Alice wakes up from her coma, retrieves the ball, and heads out of the "Haunted House" to her friends. THIS is the other of the two moments in this cartoon that I found amusing. But only because it's so bizarre. While Alice was knocked out a police officer arrived on scene and begins investigating. Alice emerges from the house and calls to her friends, who look over and see the officer. They run, knowing full well that they're in trouble for breaking the window, leaving Alice to take full blame for Porkins' reckless hit. So she was essentially framed for breaking the window. The officer apprehends her and puts her in jail. The end.

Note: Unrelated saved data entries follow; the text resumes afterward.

-- ==== Sys2Proof/Laws/Crc.lean ====
section
/-! SUPPORT. Laws of the CRC core: each shift step is linear over GF(2) and one-to-one (40_crc_core.md R98, R99),
and the folds compose (R96). -/

namespace Sys2Proof.Machine

/-- A shift step adds the polynomial exactly when the low bit is set (R91). -/
theorem crcShift_eq (s : Word) :
    crcShift s = (s >>> 1) ^^^ (if s.getLsbD 0 then crcPolyR else 0#32) := by
  unfold crcShift; split <;> simp

@[simp] theorem crcShift_zero : crcShift 0#32 = 0#32 := by decide

/-- One shift step is linear over GF(2) (R98). -/
theorem crcShift_xor (a b : Word) : crcShift (a ^^^ b) = crcShift a ^^^ crcShift b := by
  simp only [crcShift_eq, BitVec.getLsbD_xor, BitVec.ushiftRight_xor_distrib]
  cases a.getLsbD 0 <;> cases b.getLsbD 0 <;> simp
  · rw [BitVec.xor_assoc]
  · ac_rfl
  · rw [show ∀ x y p : Word, x ^^^ p ^^^ (y ^^^ p) = x ^^^ y ^^^ (p ^^^ p) from fun x y p => by ac_rfl]
    simp

/-- The linear part of a shift step is invertible, "because 0xEDB88320 has bit 31 set" (R99). -/
theorem crcShift_eq_zero {s : Word} (h : crcShift s = 0#32) : s = 0#32 := by
  rw [crcShift_eq] at h
  cases h0 : s.getLsbD 0 with
  | true =>
    have := congrArg (fun x : Word => x.getLsbD 31) h
    simp [h0, crcPolyR] at this
  | false =>
    rw [h0] at h
    apply BitVec.eq_of_getLsbD_eq
    intro i hi
    cases i with
    | zero => simpa using h0
    | succ j =>
      have := congrArg (fun x : Word => x.getLsbD j) h
      simpa [Nat.add_comm] using this

theorem crcShift_injective {a b : Word} (h : crcShift a = crcShift b) : a = b := by
  have : crcShift (a ^^^ b) = 0#32 := by rw [crcShift_xor, h, BitVec.xor_self]
  exact BitVec.xor_eq_zero_iff.mp (crcShift_eq_zero this)

@[simp] theorem crcShifts_zero (n : Nat) : crcShifts n 0#32 = 0#32 := by
  induction n with
  | zero => rfl
  | succ n ih => simp [crcShifts, ih]

theorem crcShifts_xor (n : Nat) (a b : Word) :
    crcShifts n (a ^^^ b) = crcShifts n a ^^^ crcShifts n b := by
  induction n generalizing a b with
  | zero => rfl
  | succ n ih => simp only [crcShifts, crcShift_xor, ih]

theorem crcShifts_injective (n : Nat) {a b : Word} (h : crcShifts n a = crcShifts n b) : a = b := by
  induction n generalizing a b with
  | zero => exact h
  | succ n ih => exact crcShift_injective (ih h)

theorem crcShifts_add (m n : Nat) (s : Word) : crcShifts (m + n) s = crcShifts n (crcShifts m s) := by
  induction m generalizing s with
  | zero => simp [crcShifts]
  | succ m ih => rw [Nat.succ_add]; exact ih _

/-- A word whose `n` low bits are clear is only shifted by `n` steps (R91). -/
theorem crcShifts_of_low_clear (n : Nat) (s : Word) (h : ∀ i < n, s.getLsbD i = false) :
    crcShifts n s = s >>> n := by
  induction n generalizing s with
  | zero => simp [crcShifts]
  | succ n ih =>
    have h0 : s.getLsbD 0 = false := h 0 (Nat.succ_pos n)
    have hs : crcShift s = s >>> 1 := by rw [crcShift_eq, h0]; simp
    rw [crcShifts, hs, ih _ (fun i hi => by
      have := h (i + 1) (by omega)
      simpa [Nat.add_comm] using this), ← BitVec.shiftRight_add]
    rw [Nat.add_comm]

/-- The update function is affine: state and byte enter separately (R98). -/
theorem crcUpdateByte_eq (s : Word) (b : Byte) :
    crcUpdateByte s b = crcShifts 8 s ^^^ crcShifts 8 (b.setWidth 32) := crcShifts_xor 8 _ _

theorem crcUpdateByte_injective {s s' : Word} {b : Byte} (h : crcUpdateByte s b = crcUpdateByte s' b) :
    s = s' := by
  have := crcShifts_injective 8 h
  simpa using congrArg (fun x : Word => x ^^^ b.setWidth 32) this

@[simp] theorem crcFold_nil (s : Word) : crcFold s [] = s := rfl

@[simp] theorem crcFold_cons (s : Word) (b : Byte) (m : List Byte) :
    crcFold s (b :: m) = crcFold (crcUpdateByte s b) m := rfl

/-- "fold over a concatenation is fold over the second part from the state after the first" (R96). -/
@[simp] theorem crcFold_append (s : Word) (m n : List Byte) : crcFold s (m ++ n) = crcFold (crcFold s m) n :=
  List.foldl_append ..

theorem crcFold_injective {s s' : Word} (m : List Byte) (h : crcFold s m = crcFold s' m) : s = s' := by
  induction m generalizing s s' with
  | nil => exact h
  | cons b m ih => exact crcUpdateByte_injective (ih h)

end Sys2Proof.Machine
end

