/-- A descriptor lies in the row of the instruction that it decodes to. -/
theorem holds_of_decode_row {row : OpcodeRow} (h : (decode d).row = some row) : row.holds d = true :=
  List.find?_some (p := fun row : OpcodeRow => row.holds d) ((tableRow_eq d).trans h)

theorem decode_of_fieldSIZE_fieldADDR {r : Reg} (hs : fieldSIZE d = 0b10#2) (ha : fieldADDR d = r.offset) :
    decode d = decodeFields (fieldWE d) 0b10#2 r.offset (fieldWDATA d) := by
  rw [decode, hs, ha]

/-- The row of a register's read or write takes exactly the descriptors that decode to it, when WDATA does not
select among instructions. -/
theorem decode_eq_iff_of_regRow (mnemonic : String) (we : Bool) (r : Reg)
    (hrow : i.row = some (regRow mnemonic we r)) (hdec : decodeFields we 0b10#2 r.offset (fieldWDATA d) = i) :
    decode d = i ↔ d &&& 0xFF00000000#40 = mkDescriptor we 0b10#2 r.offset 0#32 := by
  constructor
  · rintro rfl
    exact (OpcodeRow.holds_iff d _).mp (holds_of_decode_row hrow)
  · intro h
    obtain ⟨hwe, hs, ha⟩ := (and_topByte d we 0b10#2 r.offset).mp h
    rw [decode_of_fieldSIZE_fieldADDR hs ha, hwe, hdec]

/-- The row of a command takes exactly its one word (R75). -/
theorem decode_eq_iff_of_commandRow (mnemonic : String) (w : Word)
    (hrow : i.row = some (commandRow mnemonic w)) (hdec : decodeCommand w = i) :
    decode d = i ↔ d &&& 0xFFFFFFFFFF#40 = encodeWrite .ctrl w := by
  constructor
  · rintro rfl
    exact (OpcodeRow.holds_iff d _).mp (holds_of_decode_row hrow)
  · intro h
    rw [← and_fullMask d, h, decode_encodeWrite]
    exact hdec

/-- The byte of FEED8 is the descriptor's lowest (R70, R76). -/
theorem fieldWDATA_low_byte (d : Descriptor) : (fieldWDATA d).extractLsb' 0 8 = d.extractLsb' 0 8 := by
  apply BitVec.eq_of_getLsbD_eq
  intro k hk
  simp [fieldWDATA]

/-- A descriptor is a write of `w` to CTRL when its top byte says so and its WDATA is `w`. -/
theorem eq_encodeWrite_ctrl (h : d &&& 0xFF00000000#40 = 0xC000000000#40) : d = encodeWrite .ctrl (fieldWDATA d) := by
  obtain ⟨hwe, hs, ha⟩ := (and_topByte d true 0b10#2 Reg.ctrl.offset).mp h
  conv_lhs => rw [← mkDescriptor_fields d, hwe, hs, ha]
  rfl

/-- The row of CTRL_ILLEGAL takes every write to CTRL; the rows of the three commands come before it (R80, R113). -/
theorem decode_eq_ctrlIllegal_iff (d : Descriptor) : decode d = .ctrlIllegal (fieldWDATA d) ↔
    d &&& 0xFF00000000#40 = 0xC000000000#40 ∧
      d ≠ encodeWrite .ctrl 0#32 ∧ d ≠ encodeWrite .ctrl 1#32 ∧ d ≠ encodeWrite .ctrl 2#32 := by
  constructor
  · intro h
    have hrow : (decode d).row = some (regRow "CTRL_ILLEGAL" true .ctrl) := by rw [h]; rfl
    refine ⟨(OpcodeRow.holds_iff d _).mp (holds_of_decode_row hrow), ?_, ?_, ?_⟩
    all_goals
      rintro rfl
      rw [decode_encodeWrite] at h
      cases h
  · rintro ⟨htop, h0, h1, h2⟩
    have hd := eq_encodeWrite_ctrl htop
    obtain ⟨hw, -⟩ | ⟨hw, -⟩ | ⟨hw, -⟩ | ⟨-, -, -, hdec⟩ := decodeCommand_cases (fieldWDATA d)
    · exact absurd (hw ▸ hd) h0
    · exact absurd (hw ▸ hd) h1
    · exact absurd (hw ▸ hd) h2
    · calc decode d = decode (encodeWrite .ctrl (fieldWDATA d)) := congrArg decode hd
        _ = .ctrlIllegal (fieldWDATA d) := (decode_encodeWrite .ctrl _).trans hdec

end Rows

/-! ## The rows of the bus errors (R129 to R131) -/

theorem Instr.mnemonic_of_not_isBusError {i : Instr} (h : i.isBusError = false) :
    i.mnemonic ≠ "BUSERR_SIZE" ∧ i.mnemonic ≠ "BUSERR_ALIGN" ∧ i.mnemonic ≠ "BUSERR_UNMAPPED" := by
  cases i
  case buserrSizeByte | buserrSizeHalf | buserrSizeReserved | buserrAlign1 | buserrAlign2 | buserrAlign3
      | buserrUnmapped => cases h
  all_goals simp [Instr.mnemonic]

I kid you not! This cartoons plot in short is- Alice's friend knocks a ball into a haunted house. She goes and gets it. She comes out and is framed for breaking the window. She goes to jail. The end. I'm not sure what the heck was wrong with kids in the 1920's. Apparently they liked seeing their protagonists fail. Don't get me wrong, a hollow ending can be a powerful statement about the endless struggle of life but this is not the place for that sort of thing. The final line delivered by Alice (who is behind bars and wearing a striped prisoner's uniform) is "Isn't it the troof (truth?) --- a woman always pays!" Is that the moral of this spooky adventure? I want to re-title this cartoon and call it "Porkins The Womanizing Chauvinist" or "Porkins the Liar" or "Alice Becomes A Convict" or "Asperger tries to flap his wings, but actually has arms." It would be far less misleading. WHY is that cat in all of these cartoons?! So again... I can't really speak as to whether or not I liked this because part of me loved it for the sheer "strange" factor. It's true what I said earlier in another post. These cartoons are trademarked with bedlam and dark chaos that follows this girl. It's your standard kiddie flick you'd get nowadays. I am gaining a greater appreciation for the nihilistic and gritty attitudes that a lot of my elders seem to have adopted.